## SUPPLIED MATERIAL
-- ==== Sys2Proof/Tests/Slice0.lean ====
section
/-! SUPPORT. Small tests of the model on vectors from 95_test_vectors.md and the rules' own examples, each about one step or one host call, and a witness for each statement that has hypotheses. -/

namespace Sys2Proof.Tests

open Sys2Proof Sys2Proof.Machine

/-! ### Well-formedness and decoding -/

/-- Each width check refuses the first value that does not fit (rule R34). -/
theorem test_operand_widths_refuse :
    (Operand.mk 16 4).fits = false ∧ (Operand.mk 256 8).fits = false ∧ (Operand.mk 4096 12).fits = false ∧
    (Operand.mk 15 4).fits = true ∧ (Operand.mk 255 8).fits = true ∧ (Operand.mk 4095 12).fits = true := by decide

/-- The undefined words of 95_test_vectors.md section 2.1 are no defined opcode. -/
theorem test_undefined_words_refused :
    [0x0123#16, 0x00E1#16, 0x5121#16, 0x8008#16, 0x800F#16, 0x9001#16, 0xE000#16, 0xE09F#16, 0xF000#16, 0xF0FF#16].all
      (fun op => !isDefined op && decodeWord op == .error (.undefinedOpcode op)) = true := by decide

/-- Rows 0000 to 5XY0: words written from rule R34's diagram. -/
theorem test_decode_flow :
    decodeWord 0x0000#16 = .ok .nop ∧ decodeWord 0x00E0#16 = .ok .cls ∧ decodeWord 0x00EE#16 = .ok .ret ∧
    decodeWord 0x1ABC#16 = .ok (.jp 0xABC#12) ∧ decodeWord 0x2210#16 = .ok (.call 0x210#12) ∧
    decodeWord 0x3342#16 = .ok (.seImm 3 0x42#8) ∧ decodeWord 0x4F43#16 = .ok (.sneImm 15 0x43#8) ∧
    decodeWord 0x5120#16 = .ok (.seReg 1 2) := by decide

/-- Rows 6XNN to 8XYE. -/
theorem test_decode_alu :
    decodeWord 0x6A9C#16 = .ok (.ldImm 10 0x9C#8) ∧ decodeWord 0x71FF#16 = .ok (.addImm 1 0xFF#8) ∧
    decodeWord 0x8120#16 = .ok (.ldReg 1 2) ∧ decodeWord 0x8121#16 = .ok (.orReg 1 2) ∧
    decodeWord 0x8122#16 = .ok (.andReg 1 2) ∧ decodeWord 0x8123#16 = .ok (.xorReg 1 2) ∧
    decodeWord 0x8124#16 = .ok (.addReg 1 2) ∧ decodeWord 0x8125#16 = .ok (.subReg 1 2) ∧
    decodeWord 0x8126#16 = .ok (.shrReg 1 2) ∧ decodeWord 0x8127#16 = .ok (.subnReg 1 2) ∧
    decodeWord 0x812E#16 = .ok (.shlReg 1 2) := by decide

/-- Rows 9XY0 to DXYN. -/
theorem test_decode_index_display :
    decodeWord 0x9AB0#16 = .ok (.sneReg 10 11) ∧ decodeWord 0xA300#16 = .ok (.ldI 0x300#12) ∧
    decodeWord 0xBFFF#16 = .ok (.jpV0 0xFFF#12) ∧ decodeWord 0xC30F#16 = .ok (.rnd 3 0x0F#8) ∧
    decodeWord 0xD125#16 = .ok (.drw 1 2 5) := by decide

/-- Rows EX9E to FX65. -/
theorem test_decode_keys_memory :
    decodeWord 0xE59E#16 = .ok (.skp 5) ∧ decodeWord 0xE5A1#16 = .ok (.sknp 5) ∧
    decodeWord 0xF407#16 = .ok (.ldVxDt 4) ∧ decodeWord 0xF30A#16 = .ok (.ldVxKey 3) ∧
    decodeWord 0xF315#16 = .ok (.ldDtVx 3) ∧ decodeWord 0xF218#16 = .ok (.ldStVx 2) ∧
    decodeWord 0xF21E#16 = .ok (.addI 2) ∧ decodeWord 0xF029#16 = .ok (.ldFont 0) ∧
    decodeWord 0xFA33#16 = .ok (.bcd 10) ∧ decodeWord 0xF255#16 = .ok (.stRegs 2) ∧
    decodeWord 0xFF65#16 = .ok (.ldRegs 15) := by decide

/-- The table's numbering: 0x1234 is stored high byte first and read back as a jump to 0x234 (section 2.1). -/
theorem test_table_word : decodeTableWord 16 0x1234 = some (.jp 0x234#12) ∧ decodeTableWord 16 0x5121 = none := by decide

/-! ### One step on a small state -/

/-- The reset state with an opcode at 0x200. -/
def start (op : Nat) : State := State.reset.withFetchWord 16 op

/-- The reset state with an opcode at 0x200 and some registers. -/
def startV (op : Nat) (rs : List (RegIdx × Byte)) : State := rs.foldl (fun s r => s.writeV r.1 r.2) (start op)

/-- The state after one step. -/
def after (s : State) : State :=
  match step s with
  | .next t => t
  | .fault _ => s
  | .refused _ => s

/-- `V[X]` and VF after one step. -/
def regs (x : RegIdx) (s : State) : Nat × Nat := (((after s).readV x).toNat, ((after s).readV vf).toNat)

theorem test_nop : (after (start 0x0000)).pc = 0x202#16 ∧ (after (start 0x0000)).fault = none := by decide

theorem test_cls :
    ((after { start 0x00E0 with display := Display.clear.flip 63 31 }).display.cell 63 31) = false := by decide

/-- Section 2.2: `sp` = 3, `stack[2]` = 0x456. -/
theorem test_ret :
    let t := after { start 0x00EE with sp := 3, stack := State.reset.stack.set 2 0x456#16 }
    t.sp = 2 ∧ t.pc = 0x456#16 ∧ t.stack[2] = 0x456#16 := by decide

/-- Section 2.8: an empty stack. -/
theorem test_ret_underflow :
    (after (start 0x00EE)).fault = some ⟨.stackUnderflow, 0x200#16, some 0x00EE#16, 0⟩ ∧
    (after (start 0x00EE)).pc = 0x200#16 := by decide

theorem test_jp : (after (start 0x1ABC)).pc = 0xABC#16 := by decide

/-- Section 2.2: `sp` = 15. -/
theorem test_call :
    let t := after { start 0x2ABC with sp := 15 }
    t.stack[15] = 0x202#16 ∧ t.sp = 16 ∧ t.pc = 0xABC#16 := by decide

theorem test_call_overflow :
    (after { start 0x2ABC with sp := 16 }).fault = some ⟨.stackOverflow, 0x200#16, some 0x2ABC#16, 16⟩ := by decide

theorem test_skip_immediate :
    (after (startV 0x3342 [(3, 0x42)])).pc = 0x204#16 ∧ (after (startV 0x3343 [(3, 0x42)])).pc = 0x202#16 ∧
    (after (startV 0x4342 [(3, 0x42)])).pc = 0x202#16 ∧ (after (startV 0x4343 [(3, 0x42)])).pc = 0x204#16 := by decide

theorem test_skip_register :
    (after (startV 0x5120 [(1, 9), (2, 9)])).pc = 0x204#16 ∧ (after (startV 0x9120 [(1, 9), (2, 9)])).pc = 0x202#16 ∧
    (after (startV 0x5120 [(1, 9), (2, 8)])).pc = 0x202#16 ∧ (after (startV 0x9120 [(1, 9), (2, 8)])).pc = 0x204#16 := by
  decide

/-- Section 2.2: the target passes 4095 and is not reduced. -/
theorem test_jpV0 : (after (startV 0xBFFF [(0, 0xFF)])).pc = 0x10FE#16 := by decide

theorem test_ldImm : regs 10 (startV 0x6A9C [(15, 0xAA)]) = (0x9C, 0xAA) := by decide
theorem test_addImm_wraps : regs 1 (startV 0x7101 [(1, 0xFF), (15, 0xAA)]) = (0x00, 0xAA) := by decide
theorem test_ldReg : regs 1 (startV 0x8120 [(2, 0x33), (15, 0xAA)]) = (0x33, 0xAA) := by decide
theorem test_orReg : regs 1 (startV 0x8121 [(1, 0xF0), (2, 0x0F), (15, 0xAA)]) = (0xFF, 0xAA) := by decide
theorem test_andReg : regs 1 (startV 0x8122 [(1, 0xF0), (2, 0x3C), (15, 0xAA)]) = (0x30, 0xAA) := by decide
theorem test_xorReg : regs 1 (startV 0x8123 [(1, 0xF0), (2, 0x3C), (15, 0xAA)]) = (0xCC, 0xAA) := by decide
theorem test_addReg_carries : regs 1 (startV 0x8124 [(1, 0xFF), (2, 0x01)]) = (0x00, 1) := by decide

/-- Section 2.3, aliasing: the carry overwrites the sum, and the old VF is the operand. -/
theorem test_addReg_alias :
    regs 15 (startV 0x8F14 [(15, 0x10), (1, 0xF5)]) = (1, 1) ∧ regs 1 (startV 0x81F4 [(1, 0x01), (15, 0xFF)]) = (0, 1) := by
  decide

theorem test_subReg : regs 1 (startV 0x8125 [(2, 0x01)]) = (0xFF, 0) ∧ regs 1 (startV 0x8125 [(1, 5), (2, 5)]) = (0, 1) := by
  decide

theorem test_shrReg : regs 1 (startV 0x8126 [(1, 0x03), (2, 0xFF)]) = (0x01, 1) ∧ regs 15 (startV 0x8F06 [(15, 3)]) = (1, 1) := by
  decide

theorem test_subnReg :
    regs 1 (startV 0x8127 [(1, 0x01)]) = (0xFF, 0) ∧ regs 1 (startV 0x8127 [(1, 5), (2, 0x10)]) = (0x0B, 1) := by decide

theorem test_shlReg :
    regs 1 (startV 0x810E [(1, 0x81)]) = (0x02, 1) ∧ regs 15 (startV 0x8F0E [(15, 0x40)]) = (0, 0) := by decide

/-- Rule R62: NN = 0 gives 0, whatever byte is drawn. -/
theorem test_rnd_mask_zero (s : State) (x : RegIdx) :
    exec (.rnd x 0#8) s = .next ({ s with draws := s.draws + 1 }.writeV x 0#8) := by
  simp [exec, execRnd, State.draw]

theorem test_ldI : (after (start 0xA123)).i = 0x123#16 := by decide

/-- Section 2.4: no reduction modulo 4096, and the 16-bit wrap. -/
theorem test_addI :
    (after { startV 0xF21E [(2, 1)] with i := 0x0FFF#16 }).i = 0x1000#16 ∧
    (after { startV 0xF21E [(2, 1)] with i := 0xFFFF#16 }).i = 0x0000#16 := by decide

theorem test_ldFont :
    (after (startV 0xF029 [(0, 0x0A)])).i = 0x32#16 ∧ (after (startV 0xF029 [(0, 0xFF)])).i = 0x4FB#16 := by decide

/-- Section 1, W7. -/
theorem test_bcd :
    let t := after { startV 0xFA33 [(10, 0x9C)] with i := 0x300#16 }
    t.mem.read 0x300 = 1 ∧ t.mem.read 0x301 = 5 ∧ t.mem.read 0x302 = 6 := by decide

/-- Section 2.4: the third digit has no byte, so nothing is stored. -/
theorem test_bcd_fault :
    let t := after { startV 0xF033 [(0, 123)] with i := 0xFFE#16 }
    t.fault = some ⟨.memoryOutOfRange, 0x200#16, some 0xF033#16, 0x1000⟩ ∧ t.mem.read 0xFFE = 0 := by decide

theorem test_stRegs :
    let t := after { startV 0xF255 [(0, 1), (1, 2), (2, 3), (3, 4)] with i := 0x300#16 }
    [t.mem.read 0x300, t.mem.read 0x301, t.mem.read 0x302, t.mem.read 0x303] = [1#8, 2#8, 3#8, 0#8] ∧ t.i = 0x300#16 := by
  decide

/-- Section 2.4: a font byte is overwritten, and memory stays in its canonical form (rule R21). -/
theorem test_stRegs_font : (after (start 0xF055)).mem.read 0 = 0 ∧ (after (start 0xF055)).mem.wf := by decide

theorem test_ldRegs :
    let t := after { start 0xF265 with i := 0x300#16, mem := [(0x200, 0xF2#8), (0x201, 0x65#8), (0x300, 1#8), (0x302, 6#8)] }
    t.readV 0 = 1 ∧ t.readV 1 = 0 ∧ t.readV 2 = 6 ∧ t.readV 3 = 0 := by decide

/-- Section 2.5: rows wrap at the right and bottom edges. -/
theorem test_drw_wraps :
    let t := after { startV 0xD012 [(0, 63), (1, 31)] with
      i := 0x300#16, mem := [(0x200, 0xD0#8), (0x201, 0x12#8), (0x300, 0xC0#8), (0x301, 0x80#8)] }
    [t.display.cellAt 2047, t.display.cellAt 1984, t.display.cellAt 63, t.display.cellAt 0] = [true, true, true, false] ∧
    t.readV vf = 0 := by decide

/-- Section 2.5: one collision is enough, and X = F uses the old VF as a coordinate. -/
theorem test_drw_collision :
    let t := after { startV 0xDF11 [(15, 2)] with
      i := 0x300#16, mem := [(0x200, 0xDF#8), (0x201, 0x11#8), (0x300, 0xC0#8)], display := Display.clear.flip 2 0 }
    t.display.cellAt 2 = false ∧ t.display.cellAt 3 = true ∧ t.readV vf = 1 := by decide

theorem test_key_skips :
    let s := { startV 0xE59E [(5, 10)] with keys := State.reset.keys.set 10 true }
    let u := { startV 0xE5A1 [(5, 10)] with keys := State.reset.keys.set 10 true }
    (after s).pc = 0x204#16 ∧ (after u).pc = 0x202#16 := by decide

theorem test_key_skip_fault :
    (after (startV 0xE59E [(5, 16)])).fault = some ⟨.keyIndexOutOfRange, 0x200#16, some 0xE59E#16, 16⟩ ∧
    (after (startV 0xE5A1 [(5, 16)])).fault = some ⟨.keyIndexOutOfRange, 0x200#16, some 0xE5A1#16, 16⟩ := by decide

theorem test_ldVxDt : (after { start 0xF407 with dt := 0x3C#8 }).readV 4 = 0x3C#8 := by decide

/-- Section 2.6: the lowest held key. -/
theorem test_ldVxKey :
    let t := after { start 0xF30A with keys := (State.reset.keys.set 9 true).set 3 true }
    t.readV 3 = 3 ∧ t.pc = 0x202#16 := by decide

theorem test_ldVxKey_waits : (after (start 0xF30A)).pc = 0x200#16 := by decide

theorem test_ldDtVx : (after (startV 0xF315 [(3, 7)])).dt = 7#8 := by decide
theorem test_ldStVx : (after (startV 0xF218 [(2, 2)])).st = 2#8 := by decide

/-! ### Fetch, faults and host calls -/

/-- Section 2.1: out of range takes priority over misaligned. -/
theorem test_fetch_faults :
    (after { State.reset with pc := 0xFFF#16 }).fault = some ⟨.fetchOutOfRange, 0xFFF#16, none, 0xFFF⟩ ∧
    (after { State.reset with pc := 0x201#16 }).fault = some ⟨.fetchMisaligned, 0x201#16, none, 0x201⟩ := by decide

theorem test_undefined_opcode :
    (after (start 0x5121)).fault = some ⟨.undefinedOpcode, 0x200#16, some 0x5121#16, 0x5121⟩ := by decide

/-- Section 2.7: ST = 1 beeps once and both timers stay at 0. -/
theorem test_tick_timers :
    let r := State.tickTimers { State.reset with st := 1#8, dt := 0xFF#8 }
    r.1.st = 0 ∧ r.1.dt = 0xFE ∧ r.2 = true ∧ r.1.tickTimers.2 = false := by decide

/-- Section 2.8: a load copies only its own range. -/
theorem test_load_own_range :
    let t := (hostCall (.load [0x11#8]) { State.reset with mem := [(0x200, 0xAA#8), (0x201, 0xBB#8)] }).1
    t.mem.read 0x200 = 0x11 ∧ t.mem.read 0x201 = 0xBB := by decide

/-- Section 1, W1: a reset clears the latch and the registers. -/
theorem test_reset_clears :
    (hostCall .reset { after (start 0x00EE) with pc := 0x234#16 }).1 = State.reset := by decide

/-- Section 2.1: the last opcode of memory runs, and leaves `pc` past the end. -/
theorem test_end_of_memory : (after { State.reset with pc := 0xFFE#16 }).pc = 0x1000#16 := by decide

/-! ### Witnesses: the hypotheses of the statements can be met, clause by clause -/

theorem witness_EncodeOfDecodeIsIdentity : decodeWord 0x8124#16 = .ok (.addReg 1 2) := by decide

theorem witness_DecoderAgreesWithOpcodeTable :
    isDefined 0x8124#16 = true ∧ decodeWord 0x8124#16 = .ok (.addReg 1 2) ∧ isDefined 0x5121#16 = false := by decide

/-- Opcodes that meet the four masks of the encoding clauses. -/
theorem witness_PatternDecodes :
    0xB234#16 &&& 0xF000#16 = 0xB000#16 ∧ 0x8F14#16 &&& 0xF00F#16 = 0x8004#16 ∧ 0xFA33#16 &&& 0xF0FF#16 = 0xF033#16 ∧
    0x00EE#16 &&& 0xFFFF#16 = 0x00EE#16 := by decide

theorem witness_OpcodeIsBigEndian : memWrite [] 4095 1#8 = .ok [(4095, 1#8)] := by decide

/-- The highest address that can be fetched from. -/
theorem witness_StepRunsDecodedInstruction :
    let s := { State.reset with pc := 0xFFE#16, mem := [(0xFFE, 0x81#8), (0xFFF, 0x24#8)] }
    s.fault = none ∧ s.pc.toNat + 1 < 4096 ∧ s.pc.toNat % 2 = 0 ∧
    decodeBytes [s.mem.read s.pc.toNat, s.mem.read (s.pc.toNat + 1)] = .ok (.addReg 1 2, []) := by decide

/-- Each clause at its boundary: 0xFFF is out of range though odd, 0xFFD is the highest misaligned address in range. -/
theorem witness_FetchFaultsAreLatched :
    let s := { State.reset with pc := 0xFFF#16 }
    let u := { State.reset with pc := 0xFFD#16 }
    s.fault = none ∧ 4096 ≤ s.pc.toNat + 1 ∧ u.fault = none ∧ u.pc.toNat + 1 < 4096 ∧ u.pc.toNat % 2 = 1 := by decide

theorem witness_UndefinedOpcodeIsLatched :
    (start 0x0123).fault = none ∧ ((start 0x0123).pc.toNat + 1 < Config.memSize ∧ (start 0x0123).pc.toNat % 2 = 0) ∧
    isDefined (start 0x0123).opcodeAt = false := by decide

theorem witness_LatchedMachineStaysHalted :
    { State.reset with fault := some ⟨.stackUnderflow, 0x200#16, some 0x00EE#16, 0⟩ }.fault =
      some ⟨.stackUnderflow, 0x200#16, some 0x00EE#16, 0⟩ := by decide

## TRY IT
Scan the data above for the word "address" and report every line where it is found.

## ANSWER AREA
/-- The highest address that can be fetched from. -/
/-- Each clause at its boundary: 0xFFF is out of range though odd, 0xFFD is the highest misaligned address in range. -/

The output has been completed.